1. Formalization and Quantification of Stability–Plasticity

The stability–plasticity dilemma is typically formalized via two objectives:

Stability: The ability of a model to retain performance on previously learned tasks. Quantitatively, this is measured using metrics such as average forgetting (AF), backward transfer (BWT), or explicit retention of task accuracies after sequential training steps:
- $AF_k = (1/(k-1)) \sum_{b=1}^{k-1} (a_b^* − a_b)$ , where $a_b^*$ is peak accuracy on task $b$ and $a_b$ its post-update accuracy (Lu et al., 4 Jun 2025).
- $BWT = \frac{1}{K-1} \sum_{i=1}^{K-1} (A_{K,i}−A_{i,i})$ (Lin et al., 2021).
Plasticity: The model's ability to rapidly learn new tasks.

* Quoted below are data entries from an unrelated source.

-- ==== Sys2Proof/Tests/Slice0.lean ====
section
/-! SUPPORT. Tests: ill-formed terms that the check refuses, words that decode, single steps of small states against values
of the spec, and for every statement a state and operands that meet its hypotheses. -/

namespace Sys2Proof.Tests

open Sys2Proof.Machine

set_option maxRecDepth 20000
set_option Elab.async false
set_option exponentiation.threshold 1100

/-! ### Small states -/

def job0 : JobDesc := ⟨0x1000000, 1, 0, 0, 0x2000⟩
def task0 : Task := ⟨0, 0, 0, 0, 0x3000, job0, 64, 0, 4, 1, 16, 0, 0, false, false, false, 1, [], [], [], [], 0x4000, false,
  .ok, 0, 0⟩
/-- a5 = 7, a6 = 0x100, a7 = 3, a8 = 0x10040, a9 = -8, k1 set, g1 = 9, g2 = 10. -/
def regs0 : ARegs := { ARegs.zero with
  a := [(5, 7), (6, 0x100), (7, 3), (8, 0x10040), (9, 0xFFFFFFFFFFFFFFF8)], k := [(1, true)], g := [(1, 9), (2, 10)] }
/-- A resident segment of four lines named 9, with one byte, 5, at 0x100. -/
def seg0 : SegEntry := ⟨9, false, 0, 0x3000, .f32, 4, .resident, false, false, 0, false, 0, 0, [0, 1, 2, 3], [(0x100, 5)],
  [], [], 0, none, false, 1⟩
/-- A page of 64 KiB at 0x10000, every access allowed. -/
def tlb0 : Tlb := ⟨1, 0x10000, 0x10000, 0x20000, 0, true, true, true, false, true, 0, 0x5000⟩
/-- A body of three indices. -/
def quire0 : Quire := ⟨1, 0x10000, [3, 0, 0, 0, 0, 0, 0, 0], [0, 0, 0]⟩
/-- The state after reset with one task running on context 0. -/
def base : State := { State.reset with
  ctx := { Ctx.zero with phase := .running, task := some task0, regs := regs0, vcnt := 640, pc := 0x10040, npc := 0x10042 }
  segs := [seg0], tlb := [tlb0], loopBuf := [quire0] }
/-- An entry of a queue, filled with 5 before the running bundle. -/
def entry0 : QEntry := ⟨0, 0, .slot, some 5, false⟩
/-- `base` with the queue `id` holding one filled entry, and bundle 1 next for both halves. -/
def queued (id : Nat) : State := base.modCtx (fun c => { c with an := 1, xn := 1, queues := [(id, [entry0])] })
/-- A bundle without slots, whose X-half has not issued. -/
def lag0 : LagEntry := ⟨1, 0x10040, Header.zero, .nop, [], regs0, none, [], 0, ⟨0, 0, 0⟩⟩
def lagged : State := base.modCtx (fun c => { c with an := 2, lag := [lag0] })

theorem clean (l : List AReg) : base.Clean l := fun _ _ => rfl

/-- What a meaning leaves in a[d]. -/
def aAfter (i : Instr) (s : State) (d : AReg) : Option Word :=
  match exec i s with
  | .next t => some (t.ctx.regs.ra d)
  | _ => none
/-- What it leaves in k[d]. -/
def kAfter (i : Instr) (s : State) (d : KReg) : Option Bool :=
  match exec i s with
  | .next t => some (t.ctx.regs.rk d)
  | _ => none
/-- Where the next A-half issues. -/
def pcAfter (i : Instr) (s : State) : Option Word :=
  match exec i s with
  | .next t => some t.ctx.npc
  | _ => none
/-- The cause of the trap it takes. -/
def causeOf (i : Instr) (s : State) : Option Cause :=
  match exec i s with
  | .next t => match t.mark with
    | .trapped x => some x.cause
    | _ => none
  | _ => none

/-! ### Scalar slots -/

-- R285 on 7, 0x100 and -8: hand calculation.
theorem test_add : aAfter (.add ⟨0, 5, 5, 9⟩) base 5 = some (-1) := by decide
theorem test_sub : aAfter (.sub ⟨0, 5, 5, 6⟩) base 5 = some (-0xF9) := by decide
theorem test_and : aAfter (.and ⟨0, 5, 5, 7⟩) base 5 = some 3 := by decide
theorem test_or : aAfter (.or ⟨0, 5, 6, 7⟩) base 5 = some 0x103 := by decide
theorem test_xor : aAfter (.xor ⟨0, 5, 5, 7⟩) base 5 = some 4 := by decide
theorem test_shl : aAfter (.shl ⟨0, 5, 7, 9⟩) base 5 = some 0x300000000000000 := by decide
theorem test_shr : aAfter (.shr ⟨0, 5, 9, 7⟩) base 5 = some 0x1FFFFFFFFFFFFFFF := by decide
theorem test_sra : aAfter (.sra ⟨0, 5, 9, 7⟩) base 5 = some (-1) := by decide
theorem test_mul : aAfter (.mul ⟨0, 5, 9, 7⟩) base 5 = some (-24) := by decide
theorem test_mulh : aAfter (.mulh ⟨0, 5, 9, 7⟩) base 5 = some (-1) := by decide
theorem test_mulhw : aAfter (.mulhw ⟨0, 5, 9, 7⟩) base 5 = some 2 := by decide
theorem test_min : aAfter (.min ⟨0, 5, 9, 7⟩) base 5 = some (-8) := by decide
theorem test_max : aAfter (.max ⟨0, 5, 9, 7⟩) base 5 = some 3 := by decide
theorem test_wmin : aAfter (.wmin ⟨0, 5, 9, 7⟩) base 5 = some 3 := by decide
theorem test_wmax : aAfter (.wmax ⟨0, 5, 9, 7⟩) base 5 = some (-8) := by decide
theorem test_addi : aAfter (.addi ⟨0, 5, 5, -12⟩) base 5 = some (-5) := by decide
theorem test_andi : aAfter (.andi ⟨0, 5, 9, 0xFF⟩) base 5 = some 0xF8 := by decide
theorem test_ori : aAfter (.ori ⟨0, 5, 6, 1⟩) base 5 = some 0x101 := by decide
theorem test_xori : aAfter (.xori ⟨0, 5, 5, -1⟩) base 5 = some (-8) := by decide
theorem test_shli : aAfter (.shli ⟨0, 5, 5, 32⟩) base 5 = some 0x700000000 := by decide
theorem test_shri : aAfter (.shri ⟨0, 5, 6, 3⟩) base 5 = some 0x20 := by decide
theorem test_srai : aAfter (.srai ⟨0, 5, 9, 3⟩) base 5 = some (-1) := by decide
theorem test_li : aAfter (.li 0 5 (-8192)) base 5 = some (-8192) := by decide
-- The example of R286.
theorem test_lih : aAfter (.lih ⟨0, 5, 5, 0x3456⟩) (base.setA 5 0x12) 5 = some 0x4B456 := by decide
theorem test_lea : aAfter (.lea ⟨0, 5, 6, 7⟩ 3 (-16)) base 5 = some 0x108 := by decide
theorem test_cmpeq : kAfter (.cmpeq ⟨0, 1, 5, 6⟩) base 1 = some false := by decide
theorem test_cmplt : kAfter (.cmplt ⟨0, 2, 9, 5⟩) base 2 = some true := by decide
theorem test_cmpltw : kAfter (.cmpltw ⟨0, 1, 9, 5⟩) base 1 = some false := by decide
theorem test_cmpeqi : kAfter (.cmpeqi ⟨0, 2, 9, -8⟩) base 2 = some true := by decide
theorem test_cmplti : kAfter (.cmplti ⟨0, 2, 9, -7⟩) base 2 = some true := by decide
theorem test_selk : aAfter (.selk ⟨0, 5, 6, 7⟩ 1) base 5 = some 0x100 ∧ aAfter (.selk ⟨0, 5, 6, 7⟩ 2) base 5 = some 3 := by
  decide
theorem test_kand : kAfter (.kand ⟨0, 3, 1, 2⟩) base 3 = some false := by decide
theorem test_kor : kAfter (.kor ⟨0, 3, 1, 2⟩) base 3 = some true := by decide
theorem test_kxor : kAfter (.kxor ⟨0, 3, 1, 1⟩) base 3 = some false := by decide
-- k0 reads true and keeps no write (R200).
theorem test_knot : kAfter (.knot 0 3 0) base 3 = some false ∧ kAfter (.knot 0 0 1) base 0 = some true := by decide
theorem test_bfx : aAfter (.bfx ⟨0, 5, 9⟩ 60 12) base 5 = some 15 := by decide
theorem test_bfi : aAfter (.bfi ⟨0, 5, 5, 6⟩ 8 12) base 5 = some 0x700 := by decide
theorem test_clz : aAfter (.clz ⟨0, 5, 6⟩) base 5 = some 55 ∧ aAfter (.clz ⟨0, 5, 0⟩) base 5 = some 64 := by decide
theorem test_ctz : aAfter (.ctz ⟨0, 5, 6⟩) base 5 = some 8 ∧ aAfter (.ctz ⟨0, 5, 0⟩) base 5 = some 64 := by decide
theorem test_popc : aAfter (.popc ⟨0, 5, 9⟩) base 5 = some 61 := by decide
-- A write to a0 changes no register (R200).
theorem test_a0 : aAfter (.add ⟨0, 0, 5, 6⟩) base 0 = some 0 := by decide
-- CTXID of context 0 of core 0, partition 0 (R206).
theorem test_mfsr : aAfter (.mfsr 0 5 .ctxid) base 5 = some 0 ∧ aAfter (.mfsr 0 5 .vwin) base 5 = some 0x2800000 := by decide
theorem test_mtsr : (match exec (.mtsr 0 (.lc 1) 6) base with | .next t => some (t.ctx.regs.rlc 1) | _ => none) = some 0x100 ∧
    causeOf (.mtsr 0 .psel 5) (base.setA 5 12) = some .badSr := by decide
theorem test_getg : aAfter (.getg 0 5 1) base 5 = some 9 := by decide
theorem test_setg : (match exec (.setg 0 3 6) base with | .next t => some (t.ctx.regs.rg 3) | _ => none) = some 0x100 := by
  decide
theorem test_popsq : aAfter (.popsq 0 5) (queued qIdSq) 5 = some 5 ∧ causeOf (.popsq 0 5) base = some .qEmpty := by decide
theorem test_popbq : aAfter (.popbq 0 5) (queued qIdBq) 5 = some 5 ∧ causeOf (.popbq 0 5) base = some .qEmpty := by decide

Metrics include average accuracy on new tasks (AAN), learning accuracy (LA), or forward transfer (FWT):
- $AAN = (1/K) \sum_{k=1}^K A_k^{new}$ (Lu et al., 4 Jun 2025).
- $LA = (1/T)\sum_{j=1}^T a_{j,j}$ (Jung et al., 2023).

Many frameworks cast task learning as minimizing a combination of stability and plasticity objectives: $\min_\theta \; (f_s(\theta), f_p(\theta)) \quad \Rightarrow \quad \min_\theta \left(\lambda_1 f_s(\theta) + \lambda_2 f_p(\theta)\right)$ where $f_s$ scores retention and $f_p$ adaptation, and $\lambda_1+\lambda_2=1$ tunes the trade-off (Lai et al., 30 Mar 2025).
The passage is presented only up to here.